Für sommerliche Hitze infolge hoher Außentemperaturen verweist die ASR A3.5 auf ein gestuftes Maßnahmenmodell (Punkt 4.4). Auch bei Temperaturen über 35 °C kann die Fortführung der Tätigkeit zumutbar sein – vorausgesetzt, der Arbeitgeber ergreift geeignete Maßnahmen zum Schutz der Mitarbeitenden.

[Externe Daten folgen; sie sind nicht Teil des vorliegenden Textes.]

-- ==== Sys2Proof/Certificates/Slice0/Obligations.lean ====
section
/-! DEFINITION. The statements for the provers, from the numbered rules of spec/. -/

section

open Sys2Proof Sys2Proof.Machine

/-! ## The step and the start -/

/-- The command at the front of the queue is run on the state with the queue's rest, and on an empty queue the block idles:
the queue and its order are the model's (assumption 1). -/
def Obligations.StepRunsTheFrontCommand : Prop :=
  (∀ (c : Instr) (rest : List Instr) (s : State), s.pending = c :: rest → step s = exec c (s.withPending rest))
    ∧ ∀ s : State, s.pending = [] → step s = .next s

/-- No command touches the queue of waiting commands: step alone takes from it. -/
def Obligations.CommandsLeaveTheWaitingQueue : Prop :=
  ∀ (c : Instr) (s t : State), exec c s = .next t → t.pending = s.pending

/-- The values the rules give for power-on (R1, R5, R34, R50, R64, R83, R105, R122, R148, R162, R167, R170, R176), where the
inputs stand OPEN, HEALTHY and clear (the model's choice, assumption 9), the image is bad and erased (the model's choice,
assumption 10), so that the defaults stand with SETTINGS_DEFAULTED, and the pick that ends the start has put the first
JOIN_CALL in transmission (assumption 18). -/
def Obligations.ResetHoldsTheStatedValues : Prop :=
  let s := State.reset
  Started .powerOn { clamp := perBay (fun _ => .opened), probe := perBay (fun _ => .healthy), esd := false } s
    ∧ s.clock.minute = 0 ∧ s.clock.unset = true
    ∧ s.store = { settings := .default, image := { contents := none, checksumMatches := false }, save := .idle, copy := none }
    ∧ s.attention.gantry = 0x0003 ∧ s.attention.attn = true
    ∧ (∀ b : Bay, s.bus.urgent.look b = false ∧ s.bus.routine.look b = false ∧ s.bus.served.look b = false
        ∧ s.bus.numbers.look b = 0 ∧ s.bus.outstanding.look b = none)
    ∧ s.bus.grant = none
    ∧ s.bus.transmission = some { bay := .b1, command := .joinCall, number := none, forgotten := false }
    ∧ s.bus.outbound = Bay.all.tail.map (fun b => { bay := b, command := .joinCall })
    ∧ s.pending = []

/-- The state after reset meets every invariant below. -/
def Obligations.ResetMeetsEveryInvariant : Prop :=
  let s := State.reset
  s.ClockSound ∧ s.FillingSafe ∧ s.AttentionSound ∧ s.StoreSound ∧ s.LinksSound ∧ s.CountsSound ∧ s.EngineSound
    ∧ s.PermitsSound ∧ s.PermitsBacked ∧ s.BusSound ∧ s.BusSettled

/-! ## Invariants -/

/-- R1, R3: the site minute stays in its range, an UNSET clock at 0, and the minute never moves backward while the driver
register is non-empty. -/
def Obligations.StepKeepsTheClockSound : Prop :=
  ∀ s t : State, s.ClockSound → step s = .next t → t.ClockSound ∧ (t.drivers ≠ [] → s.clock.minute ≤ t.clock.minute)

/-- R39, R104, R105, R112, R122: in every step a permit slot, its PERMIT output, its timer, the slot state and the station
link agree, and a live permit has its clamp closed, its probe healthy, its unit at the bay and ESD clear. -/
def Obligations.StepKeepsFillingSafe : Prop :=
  ∀ s t : State, s.FillingSafe → step s = .next t → t.FillingSafe

/-- R172, R173, R175: ATTN is asserted exactly while at least one set flag belongs to an enabled kind. -/
def Obligations.StepKeepsAttnFollowingTheFlags : Prop :=
  ∀ s t : State, s.AttentionSound → step s = .next t → t.AttentionSound

/-- R19, R51, R57, R135, R177, R178: the settings stay in range and consistent, the copy of a save in flight equals the
working copy, and the image is bad while it is erased and written. -/
def Obligations.StepKeepsSettingsSound : Prop :=
  ∀ s t : State, s.StoreSound → step s = .next t → t.StoreSound

/-- R5, R6, R34, R35, R64: the registers stay within their places and without doubles, and drivers, units and consignments
stay linked as their states say. -/
def Obligations.StepKeepsTheRegistersLinked : Prop :=
  ∀ s t : State, s.LinksSound → step s = .next t → t.LinksSound

/-- R55: every reference count stays the number of lines and marks that name the product. -/
def Obligations.StepKeepsReferenceCounts : Prop :=
  ∀ s t : State, s.RegistersSound → s.CountsSound → step s = .next t → t.RegistersSound ∧ t.CountsSound

/-- R83, R85: the evaluation queue keeps one entry a bay, with an evaluation in flight while an entry waits. -/
def Obligations.StepKeepsTheEvaluationQueue : Prop :=
  ∀ s t : State, s.EngineSound → step s = .next t → t.EngineSound

/-- R98, R100, R104: no two live permits share a number, and their figures stay in range. -/
def Obligations.StepKeepsPermitNumbersApart : Prop :=
  ∀ s t : State, s.PermitsSound → step s = .next t → t.PermitsSound

/-- R67, R101, R104: every live permit's base plus its stop point stays at most the capacity of its compartment less the
bay's overrun allowance, on a live line of an OPEN consignment. -/
def Obligations.StepKeepsPermitsBacked : Prop :=
  ∀ s t : State, s.PermitsBacked → step s = .next t → t.PermitsBacked

/-- R150, R154, R155, R156: the outbound queues keep their bounds. -/
def Obligations.StepKeepsTheBusQueues : Prop :=
  ∀ s t : State, s.BusSound → step s = .next t → t.BusSound

/-- R150: the bus never stands free while something is eligible. -/
def Obligations.StepKeepsTheBusSettled : Prop :=
  ∀ s t : State, s.BusSettled → step s = .next t → t.BusSettled

/-! ## Rules over every command -/

/-- R66: a line's loaded volume lies in 0 to 65,535 and never decreases while the line exists. -/
def Obligations.LoadedVolumesNeverFall : Prop :=
  ∀ (s t : State) (n c : Nat) (l m : Line), step s = .next t → s.line? n c = some l → l.loaded ≤ 65535 →
    t.line? n c = some m → l.loaded ≤ m.loaded ∧ m.loaded ≤ 65535

/-- R66 and 05, "Amending, cancelling and closing short": host commands do not change loaded volumes, products or
compartments of lines. -/
def Obligations.HostCommandsMoveNoLitres : Prop :=
  ∀ (i : Instr) (code : Byte) (s t : State) (n c : Nat) (l m : Line), i.hostCode = some code → exec i s = .next t →
    s.line? n c = some l → t.line? n c = some m → m.loaded = l.loaded ∧ m.product = l.product ∧ m.compartment = l.compartment

/-- R90, R102: a permit comes to a bay only by the completion of its evaluation, when all fourteen checks pass. -/
def Obligations.PermitsComeOnlyFromPassedChecks : Prop :=
  ∀ (s t : State) (b : Bay) (p : Permit), step s = .next t → (t.permitSlot b).permit = some p →
    (s.permitSlot b).permit = some p
      ∨ (s.pending.head? = some .evaluationCompletion
          ∧ ∃ e, s.engine.evaluation = some e ∧ e.bay = b ∧ e.dropped = false
            ∧ firstFailing (s.checkTable b e.compartment) = none)

/-- R166 and every owner's checks: a refused host command changes nothing outside the port and carries no payload, but for
RELEASE from its check 5 on (R140, R143) and BAY_LAMP at its check 3 (R133), whose refusals do more; and the refusals of
those two commands before that, by their tables (R139, R133). -/
def Obligations.RefusedCommandsChangeNothing : Prop :=
  (∀ (i : Instr) (code : Byte) (s t : State) (r : Response), i.hostCode = some code → s.port.executing = false →
    exec i s = .next t → t.lastResponse? = some r → r.result ≠ .ok → r.result ≠ .clamped →
    (∀ n, i = .release n → r.result ≠ .expired ∧ r.result ≠ .hours ∧ r.result ≠ .overload) →
    (∀ b v, i = .bayLamp b v → r.result ≠ .full) →
    s.keepsAllBut [.port] t ∧ r.code = code ∧ r.payload = [])
  ∧ (∀ (s : State) (n : Nat), s.port.executing = false →
      (n = 0 ∨ 4294967295 ≤ n → exec (.release n) s = .next (s.taken 0x55 .badValue []))
      ∧ (1 ≤ n → n ≤ 4294967294 →
          (s.consignment? n = none → exec (.release n) s = .next (s.taken 0x55 .notFound []))
          ∧ (∀ c, s.consignment? n = some c → c.state ≠ .complete →
              exec (.release n) s = .next (s.taken 0x55 .wrongState []))
          ∧ (∀ c d, s.consignment? n = some c → c.state = .complete → s.consignmentHeld n = false →
              s.driver? c.driver = some d → (d.state ≠ .assigned ∨ d.hold = true) →
              exec (.release n) s = .next (s.taken 0x55 .wrongState []))))
  ∧ (∀ (s : State) (n v : Nat), s.port.executing = false →
      (n = 0 ∨ 12 < n ∨ 2 < v → exec (.bayLamp n v) s = .next (s.taken 0x61 .badValue []))
      ∧ (∀ b : Bay, n = b.num → v ≤ 2 → (s.slot b).state = .offline →
          exec (.bayLamp n v) s = .next (s.taken 0x61 .wrongState [])))

/-! ## Frames of the office port -/

/-- R162, R164, R166, R168: the payload a well-formed host command travels in is read back as that command. -/
def Obligations.FramesSpellTheirCommands : Prop :=
  ∀ (i : Instr) (code : Byte) (payload : List Byte), i.wellFormed = true → i.hostCode = some code →
    i.payload = some payload → decodeFrame code payload = .command i

/-- R164: a whole frame whose checks pass is handed to the owner of its command: a frame with the right sum acts as the
command it spells. -/
def Obligations.WholeFramesRunTheirCommands : Prop :=
  ∀ (i : Instr) (code : Byte) (payload : List Byte) (s : State), i.wellFormed = true → i.hostCode = some code →
    i.payload = some payload → exec (.unknownCommand code payload (frameSum code payload)) s = exec i s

Ab 26 °C Raumtemperatur soll der Arbeitgeber erste Schutzmaßnahmen umsetzen. Dazu zählen etwa:
- effektive Steuerung von Sonnenschutz und Lüftungseinrichtungen
- Lüften in den frühen Morgenstunden
- Reduzierung interner Wärmequellen
- Lockerung von Bekleidungsregelungen
- Bereitstellung geeigneter Getränke (z. B. Trinkwasser)
Fazit für die Praxis:
Praxen und medizinische Einrichtungen sind nicht verpflichtet, Klimaanlagen nachzurüsten oder Arbeitsräume bei Sommerhitze automatisch zu schließen. Sehr wohl aber sind sie im Rahmen der Fürsorgepflicht angehalten, die Belastung für das Personal zu minimieren – durch sinnvolle, zumutbare Maßnahmen. Besonders bei Tätigkeiten in Behandlungsräumen ohne ausreichende Belüftung sollte vorausschauend geplant werden.